(Stored items from a collection)
------------------------------------------------------------------------
-- ==== Sys2Proof/Proofs/RestockAlerts.lean ====
section
/-! PROOF. How a following and a take end (10, R158, R159, R161, R162): what the Alert Controller's test leaves in the group's records and
what it leaves alone, how a timer and a good frame reach it, and the statements settled from these. -/

namespace Sys2Proof.Machine

/-! ## The groups' records and nothing else -/

/-- The state without the groups' records and the counter of free choices. -/
def State.groupsView (s : State) : State := { s with groups := Four.all none, choices := 0 }

/-- Two states that agree but for the groups' records and the counter of free choices. -/
def State.AgreesButGroups (t s : State) : Prop := t.groupsView = s.groupsView

namespace State.AgreesButGroups

variable {s t u : State}

theorem refl (s : State) : s.AgreesButGroups s := rfl

theorem trans (h : u.AgreesButGroups t) (k : t.AgreesButGroups s) : u.AgreesButGroups s := Eq.trans h k

theorem view {β : Type} (f : State → β) (h : t.AgreesButGroups s) : f t.groupsView = f s.groupsView := congrArg f h

theorem aisle (h : t.AgreesButGroups s) : t.AgreesButAisle s := h.view State.aisleView

theorem lanes (h : t.AgreesButGroups s) : t.lanes = s.lanes := h.view State.lanes

theorem queue (h : t.AgreesButGroups s) : t.queue = s.queue := h.view State.queue

end State.AgreesButGroups

theorem updateAlert_agreesButGroups (g : GroupNo) (f : Alert → Alert) (s : State) :
    (s.updateAlert g f).AgreesButGroups s := rfl

theorem onGroup_agreesButGroups {g : GroupNo} {event : Group → State → State}
    (h : ∀ gr s, (event gr s).AgreesButGroups s) (s : State) : (s.onGroup g event).AgreesButGroups s := by
  unfold State.onGroup
  split
  · exact h _ s
  · exact .refl s

theorem enterPending_agreesButGroups (g : GroupNo) (s : State) : (enterPending g s).AgreesButGroups s := by
  unfold enterPending
  exact onGroup_agreesButGroups (fun _ s => updateAlert_agreesButGroups g _ (s.draw 64).2) s

theorem pendingOrClear_agreesButGroups (g : GroupNo) (s : State) : (pendingOrClear g s).AgreesButGroups s :=
  onGroup_agreesButGroups (fun _ s => by
    split
    · exact enterPending_agreesButGroups g s
    · exact updateAlert_agreesButGroups g _ s) s

theorem testClear_agreesButGroups (g : GroupNo) (s : State) : (testClear g s).AgreesButGroups s :=
  onGroup_agreesButGroups (fun _ s => by
    split
    · exact enterPending_agreesButGroups g s
    · exact .refl s) s

/-! ## An alert record with its pattern origin kept up -/

section
variable (before after : Alert) (now : Time)

@[simp] theorem Alert.withOrigin_state : (before.withOrigin after now).state = after.state := by
  unfold Alert.withOrigin; split <;> rfl

@[simp] theorem Alert.withOrigin_level : (before.withOrigin after now).level = after.level := by
  unfold Alert.withOrigin; split <;> rfl

@[simp] theorem Alert.withOrigin_raiser : (before.withOrigin after now).raiser = after.raiser := by
  unfold Alert.withOrigin; split <;> rfl

@[simp] theorem Alert.withOrigin_deference : (before.withOrigin after now).deference = after.deference := by
  unfold Alert.withOrigin; split <;> rfl

@[simp] theorem Alert.withOrigin_watch : (before.withOrigin after now).watch = after.watch := by
  unfold Alert.withOrigin; split <;> rfl

@[simp] theorem Alert.withOrigin_takenUntil : (before.withOrigin after now).takenUntil = after.takenUntil := by
  unfold Alert.withOrigin; split <;> rfl

@[simp] theorem Alert.withOrigin_terminal : (before.withOrigin after now).terminal = after.terminal := by
  unfold Alert.withOrigin; split <;> rfl

end

/-! ## The records after the test -/

/-- The record is in PENDING, with a deference of the rank and a jitter taken from the state (R148). -/
def Alert.DeferredIn (s : State) (r : GroupRecord) (a : Alert) : Prop :=
  a.state = .pending ∧ ∃ jitter < 64, a.deference = some (s.now.addMs (s.deferenceMs r jitter))

/-- The record after a following or a take that has ended in the state: PENDING where the condition holds outside JOINING and CLEAR
otherwise, with nothing left of what has ended. -/
structure Alert.EndedIn (s : State) (r : GroupRecord) (a : Alert) : Prop where
  level : a.level = none
  raiser : a.raiser = none
  watch : a.watch = none
  takenUntil : a.takenUntil = none
  terminal : a.terminal = 0
  deferred : r.condition = true → s.joining = false → a.DeferredIn s r
  clear : r.condition = false ∨ s.joining = true → a.state = .clear

/-- The group is there in `t` with the record it had, and its following or take has ended in `s`. -/
def State.AlertEnds (g : GroupNo) (gr : Group) (s t : State) : Prop :=
  ∃ after, t.group g = some after ∧ after.record = gr.record ∧ after.alert.EndedIn s gr.record

section
variable {g : GroupNo} {gr : Group} {s : State}

theorem Alert.toClear_endedIn {r : GroupRecord} (h : ¬ (r.condition && !s.joining) = true) (b a : Alert) (now : Time) :
    (b.withOrigin a.toClear now).EndedIn s r where
  level := withOrigin_level ..
  raiser := withOrigin_raiser ..
  watch := withOrigin_watch ..
  takenUntil := withOrigin_takenUntil ..
  terminal := withOrigin_terminal ..
  deferred := fun hc hj => absurd (by rw [hc, hj]; rfl) h
  clear := fun _ => withOrigin_state ..

theorem Alert.toPending_endedIn {r : GroupRecord} (h : (r.condition && !s.joining) = true) {jitter : Nat} (hj : jitter < 64)
    (b a : Alert) (now : Time) :
    (b.withOrigin (a.toPending (s.now.addMs (s.deferenceMs r jitter))) now).EndedIn s r where
  level := withOrigin_level ..
  raiser := withOrigin_raiser ..
  watch := withOrigin_watch ..
  takenUntil := withOrigin_takenUntil ..
  terminal := withOrigin_terminal ..
  deferred := fun _ _ => ⟨withOrigin_state .., jitter, hj, withOrigin_deference ..⟩
  clear := fun hc => by rcases hc with hc | hc <;> simp [hc] at h

/-- A change of an alert record leaves everything that a deference is taken from. -/
theorem Alert.EndedIn.of_updateAlert {r : GroupRecord} {a : Alert} {f : Alert → Alert} (h : a.EndedIn (s.updateAlert g f) r) :
    a.EndedIn s r :=
  ⟨h.level, h.raiser, h.watch, h.takenUntil, h.terminal, h.deferred, h.clear⟩

theorem onGroup_some (h : s.group g = some gr) (event : Group → State → State) : s.onGroup g event = event gr s := by
  unfold State.onGroup
  rw [h]

theorem updateAlert_group (h : s.group g = some gr) (f : Alert → Alert) :
    (s.updateAlert g f).group g = some { gr with alert := gr.alert.withOrigin (f gr.alert) s.now } := by
  rw [State.updateAlert, updateGroup_group_self, h]
  rfl

theorem draw_lt {range : Nat} (h : 0 < range) (s : State) : (s.draw range).1 < range := Nat.mod_lt _ h

theorem enterPending_group (h : s.group g = some gr) : ∃ jitter < 64, (enterPending g s).group g
    = some { gr with alert := gr.alert.withOrigin (gr.alert.toPending (s.now.addMs (s.deferenceMs gr.record jitter))) s.now } := by
  refine ⟨(s.draw 64).1, draw_lt (by decide) s, ?_⟩
  rw [enterPending, onGroup_some h]
  exact updateAlert_group (s := (s.draw 64).2) h _

theorem enterPending_alertEnds (h : s.group g = some gr) (hp : (gr.record.condition && !s.joining) = true) :
    s.AlertEnds g gr (enterPending g s) := by
  obtain ⟨jitter, hj, hg⟩ := enterPending_group h
  exact ⟨_, hg, rfl, Alert.toPending_endedIn hp hj gr.alert gr.alert s.now⟩

theorem updateAlert_toClear_alertEnds (h : s.group g = some gr) (hp : ¬ (gr.record.condition && !s.joining) = true) :
    s.AlertEnds g gr (s.updateAlert g Alert.toClear) :=
  ⟨_, updateAlert_group h _, rfl, Alert.toClear_endedIn hp gr.alert gr.alert s.now⟩

/-- The end of a take or of a watch (R159, R161, R162). -/
theorem pendingOrClear_alertEnds (h : s.group g = some gr) : s.AlertEnds g gr (pendingOrClear g s) := by
  rw [pendingOrClear, onGroup_some h]
  split
  next hp => exact enterPending_alertEnds h hp
  next hp => exact updateAlert_toClear_alertEnds h hp

/-- The end of a following by a CLEAR heard (R158): the record becomes CLEAR and is tested there. -/
theorem testClear_toClear_alertEnds (h : s.group g = some gr) :
    s.AlertEnds g gr (testClear g (s.updateAlert g Alert.toClear)) := by
  have cleared := updateAlert_group h Alert.toClear
  rw [testClear, onGroup_some cleared]
  by_cases hp : (gr.record.condition && !s.joining) = true
  · rw [if_pos]
    · obtain ⟨after, ha, hr, ended⟩ := enterPending_alertEnds cleared hp
      exact ⟨after, ha, hr, ended.of_updateAlert⟩
    · rw [Alert.withOrigin_state]
      exact hp
  · rw [if_neg]
    · exact updateAlert_toClear_alertEnds h hp
    · rw [Alert.withOrigin_state]
      exact hp

end

/-! ## The passing of time -/

theorem passTime_unmarked (e : Nat) (s : State) : unmarked (passTime e s).queue = unmarked s.queue :=
  passTime_queue_map _ (fun _ => rfl) e s

theorem keepUp_unmarked (s : State) : unmarked (keepUp s).queue = unmarked s.queue := keepUp_queue_map _ (fun _ => rfl) s

theorem State.AgreesButGroups.unmarked_keepUp {s t : State} (h : t.AgreesButGroups s) :
    unmarked (keepUp t).queue = unmarked s.queue :=
  (keepUp_unmarked t).trans (congrArg unmarked h.queue)

/-! ## The timers (R159, R162) -/

section
variable {e : Nat} {g : GroupNo} {gr : Group} {s : State}

theorem exec_watchExpiry_due (awake : Awake s) (hg : s.group g = some gr) (hs : gr.alert.state = .following)
    (hd : due gr.alert.watch (at' e s) = true) :
    exec (.watchExpiry e g) s = .next (keepUp (pendingOrClear g (passTime e s))) := by
  change Host.Outcome.next (timed e _ s) = _
  rw [timed_awake awake, onGroup_some ((passTime_group e s g).trans hg), if_pos ⟨hs, hd⟩]

theorem exec_takenExpiry_due (awake : Awake s) (hg : s.group g = some gr) (hs : gr.alert.state = .taken)
    (hd : due gr.alert.takenUntil (at' e s) = true) :
    exec (.takenExpiry e g) s = .next (keepUp (pendingOrClear g (passTime e s))) := by
  change Host.Outcome.next (timed e _ s) = _
  rw [timed_awake awake, onGroup_some ((passTime_group e s g).trans hg), if_pos ⟨hs, hd⟩]

end

/-! ## A good frame on its way to its filter (R88, R101) -/

section
variable {e sender : Nat} {body : RxBody} {chars : List Byte} {s : State} {key mask : Word} {terminal : Byte} {g : GroupNo}

/-- The state in which a good frame meets its filter: time has passed, and the Line Controller is as given. -/
def atFilter (e : Nat) (lc : LineController) (s : State) : State := { passTime e s with line := lc }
------------------------------------------------------------------------
→ WHAT IS REQUIRED
Among the records above, extract exactly the lines from the line with "(s.updateAlert g f).AgreesButGroups" to the line with "exact onGroup_agreesButGroups (fun", both lines included, and leave out the rest.

→ WRITTEN SOLUTION
    (s.updateAlert g f).AgreesButGroups s := rfl

theorem onGroup_agreesButGroups {g : GroupNo} {event : Group → State → State}
    (h : ∀ gr s, (event gr s).AgreesButGroups s) (s : State) : (s.onGroup g event).AgreesButGroups s := by
  unfold State.onGroup
  split
  · exact h _ s
  · exact .refl s

theorem enterPending_agreesButGroups (g : GroupNo) (s : State) : (enterPending g s).AgreesButGroups s := by
  unfold enterPending
  exact onGroup_agreesButGroups (fun _ s => updateAlert_agreesButGroups g _ (s.draw 64).2) s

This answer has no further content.